Observing Figs. 2 and 3, the SAM model is the only one that achieves reasonable performance when aging from approximately ten years to older ages. As it is a growth phase, the face has many changes, and the other models failed to capture these structural changes. The Pix2pix-zero model had blur results on some images, which is expected when using an average edit direction to get from one domain to the next. Instruct-pix2pix maintained the identity of the individuals and achieved considerable aging. However, in all cases, the skin texture degraded, which is common over the years (especially in cases where there is a lot of sunlight or smoking), but it is not guaranteed that aging will be like this. The SAM model seems to have more variability in how it ages faces.

5 Conclusion

This study analyzed the performance of four models in the facial aging task: two models that used GANs in their architecture and two conditional diffusion models that enabled image editing. Of these, two models stood out in this analysis, SAM, a model based on a pre-trained GAN (StyleGAN2) and specialized in the task of facial aging and rejuvenation, having components of its cost function specific to guarantee identity and age change.
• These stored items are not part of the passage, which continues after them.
-- ==== Sys2Proof/Machine/Complete.lean ====
section
/-! DEFINITION. How commands end: final statuses, completion records, events, head write-backs, and the loss of a
context (spec/10 R463, R464, R493 to R505, R672; spec/11 R508 to R511). A status is made final first; the records
and events that follow are then written as far as room, translations and the host allow. -/

namespace Sys2Proof.Machine

/-! ### Descriptors and queues -/

def rawLe (b : List Byte) (off n : Nat) : Nat := leNat ((b.drop off).take n)

def Cmd.le (c : Cmd) (off n : Nat) : Nat := rawLe c.raw off n
def descSeq (raw : List Byte) : W32 := BitVec.ofNat 32 (rawLe raw 4 4)
def descCookie (raw : List Byte) : W64 := BitVec.ofNat 64 (rawLe raw 8 8)
/-- Flag `i` of a command descriptor: 0 notify, 1 dep, 2 quiet (Table 10.10). -/
def descFlag (raw : List Byte) (i : Nat) : Bool := bitOf (rawLe raw 1 1) (4 + i)
def descOp (raw : List Byte) : Nat := rawLe raw 0 1

def queueNone : Nat → Queue := fun _ => {}
def State.queue (s : State) (n : Nat) : Queue := tabGet queueNone s.queues n
/-- A queue whose command an access serves, with its case tag (R387). -/
def State.whoQ (s : State) (n : Nat) : Who := { queue := some n, part := n / 256, tag := (s.queue n).tag }
/-- The fabric port controllers, the collective engines and the ring engine carry tag 15 (R387). -/
def State.whoEng (s : State) (n : Nat) : Who := { s.whoQ n with tag := 15 }
def State.setQueue (s : State) (n : Nat) (q : Queue) : State := { s with queues := tabSet queueNone s.queues n q }

/-! ### Places of byte ranges (R475, R516, R519) -/

/-- How an engine's or the Parser's access fails. -/
inductive XFail where
  | page (va : W64)
  | rights (va : W64)
  | poison (va : W64)
  /-- a table's home is not free yet -/
  | wait
  deriving DecidableEq, Repr

/-- The places of `n` bytes from a virtual address, page by page; `fuel` bounds the pages. -/
def State.placePages (s : State) (who : Who) (ctx : Nat) (acc : Acc) : Nat → Nat → Nat → State × (List (Loc × Nat) ⊕ XFail)
  | 0, _, _ => (s, .inl [])
  | fuel + 1, va, n =>
    if n = 0 then (s, .inl [])
    else
      let w : W64 := BitVec.ofNat 64 va
      let k := min n (4096 - va % 4096)
      if 2 ^ 64 ≤ va || !canonical (s.vaBits ctx) w then (s, .inr (.rights w))
      else match s.translate who ctx w acc with
        | (s, .inr (.page _)) => (s, .inr (.page w))
        | (s, .inr .poison) => (s, .inr (.poison w))
        | (s, .inr .wait) => (s, .inr .wait)
        | (s, .inr _) => (s, .inr (.rights w))
        | (s, .inl loc) =>
          match placePages s who ctx acc fuel (va + k) (n - k) with
          | (s, .inl ls) => (s, .inl ((loc, k) :: ls))
          | (s, .inr f) => (s, .inr f)

def State.places (s : State) (who : Who) (ctx : Nat) (acc : Acc) (va : W64) (n : Nat) : State × (List (Loc × Nat) ⊕ XFail) :=
  s.placePages who ctx acc (n / 4096 + 2) va.toNat n

/-- The bytes at a list of places, and whether some sector is poisoned. -/
def State.fetchAll (s : State) (ls : List (Loc × Nat)) : List Byte × Bool :=
  ls.foldl (fun r l => let x := s.fetch l.1 l.2; (r.1 ++ x.1, r.2 || x.2)) ([], false)

/-- Bytes written over a list of places. -/
def State.storeAll (s : State) (w : Who) : List (Loc × Nat) → List Byte → Bool → State
  | [], _, _ => s
  | (l, n) :: ls, bs, bad => (s.store w l (bs.take n) bad).storeAll w ls (bs.drop n) bad

def devRanges (ls : List (Loc × Nat)) : List (Nat × Nat) := ls.flatMap fun l => l.1.dev l.2

/-- The bytes of an access by an engine, the Parser or a port, counted and charged (R605): at the home and over the Rhizome
lane, or on the host link. -/
def State.meter (s : State) (w : Who) (reads writes : List (Loc × Nat)) : State :=
  let sum (host : Bool) (ls : List (Loc × Nat)) : Nat := ls.foldl (fun n l => if l.1.host == host then n + l.2 else n) 0
  let r := sum false reads
  let x := sum false writes
  let s := (s.bump (telCase w.tag 0) r).bump (telCase w.tag 8) x
  (s.charge w (2 * (r + x) + 40 * (sum true reads + sum true writes))).lane w false (r + x)

/-- Accesses to a released page are counted (R344). -/
def State.countReleased (s : State) (reads writes : List (Loc × Nat)) : State :=
  s.rasCount 0x17 (((devRanges reads ++ devRanges writes).filter fun r => s.releasedIn r.1 r.2).length)

/-- What an access waits for first; whether it may go on (Table 6.5). What it reads is then read at its home. -/
def State.gateAll (s : State) (w : Who) (reads writes : List (Loc × Nat)) : State × Bool :=
  match s.gate w (devRanges reads) (devRanges writes) with
  | (s, false) => (s, false)
  | (s, true) => (((s.meter w reads writes).countReleased reads writes).homeReads w (devRanges reads), true)

/-- The same for a tile's own reads and writes of byte ranges. -/
def State.meterTile (s : State) (w : Who) (tile : Nat) (write : Bool) (ls : List (Loc × Nat)) : State :=
  ls.foldl (fun s l =>
    if l.1.host then s.charge w (40 * l.2)
    else (rangeLines l.1.addr l.2).foldl (fun s k =>
      s.homeBytes w tile k (min (l.1.addr + l.2) (128 * k + 128) - max l.1.addr (128 * k)) write) s) s

def State.gateTile (s : State) (w : Who) (tile : Nat) (reads writes : List (Loc × Nat)) : State × Bool :=
  match s.gate w (devRanges reads) (devRanges writes) with
  | (s, false) => (s, false)
  | (s, true) =>
    ((((s.meterTile w tile false reads).meterTile w tile true writes).countReleased reads writes).homeReads w (devRanges reads), true)

/-! ### Final statuses (R503) -/

/-- The segment bitmap of a command (R493). -/
def Cmd.bitmap (c : Cmd) : W64 :=
  BitVec.ofNat 64 (c.segs.zipIdx.foldl (fun n x => if x.1 == .done then n + 2 ^ x.2 else n) 0)

/-- The abort state after a command's status became final (R503, R504). -/
def Abort.note (a : Abort) (seq : W32) (status : Nat) (marked : Bool) : Abort :=
  if a.result != 1 then a
  else if a.all then (if marked && status == 2 then { a with count := a.count + 1 } else a)
  else if marked && a.seq == seq then { a with result := if status = 2 then 2 else 3, status := if status = 2 then 0 else status, upTo := none }
  else a

/-- A record and event to follow a final status. -/
def State.addRec (s : State) (qn : Nat) (r : Rec) : State :=
  let q := s.queue qn
  if r.write || r.event then s.setQueue qn { q with records := q.records ++ [r] } else s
The second model to be highlighted was Instruct-pix2pix, a generic conditional diffusion model, which only receives instruction in the form of text, being able to edit the images in different ways in a zero-shot fashion. In the study, it was only sent an instruction to age the face to a desired age, and still got realistic aged images.

Currently, specialist GANs still demonstrate superior performance compared to generic diffusion models, such as those used in the experiments. This demonstrates a great capacity in the diffusion model since Instruct-pix2pix obtained considerable results even though it was not specifically trained for this task. Furthermore, diffusion models have gained notoriety recently, with many works presenting new techniques in recent years, so rapid advances in their architectures are expected.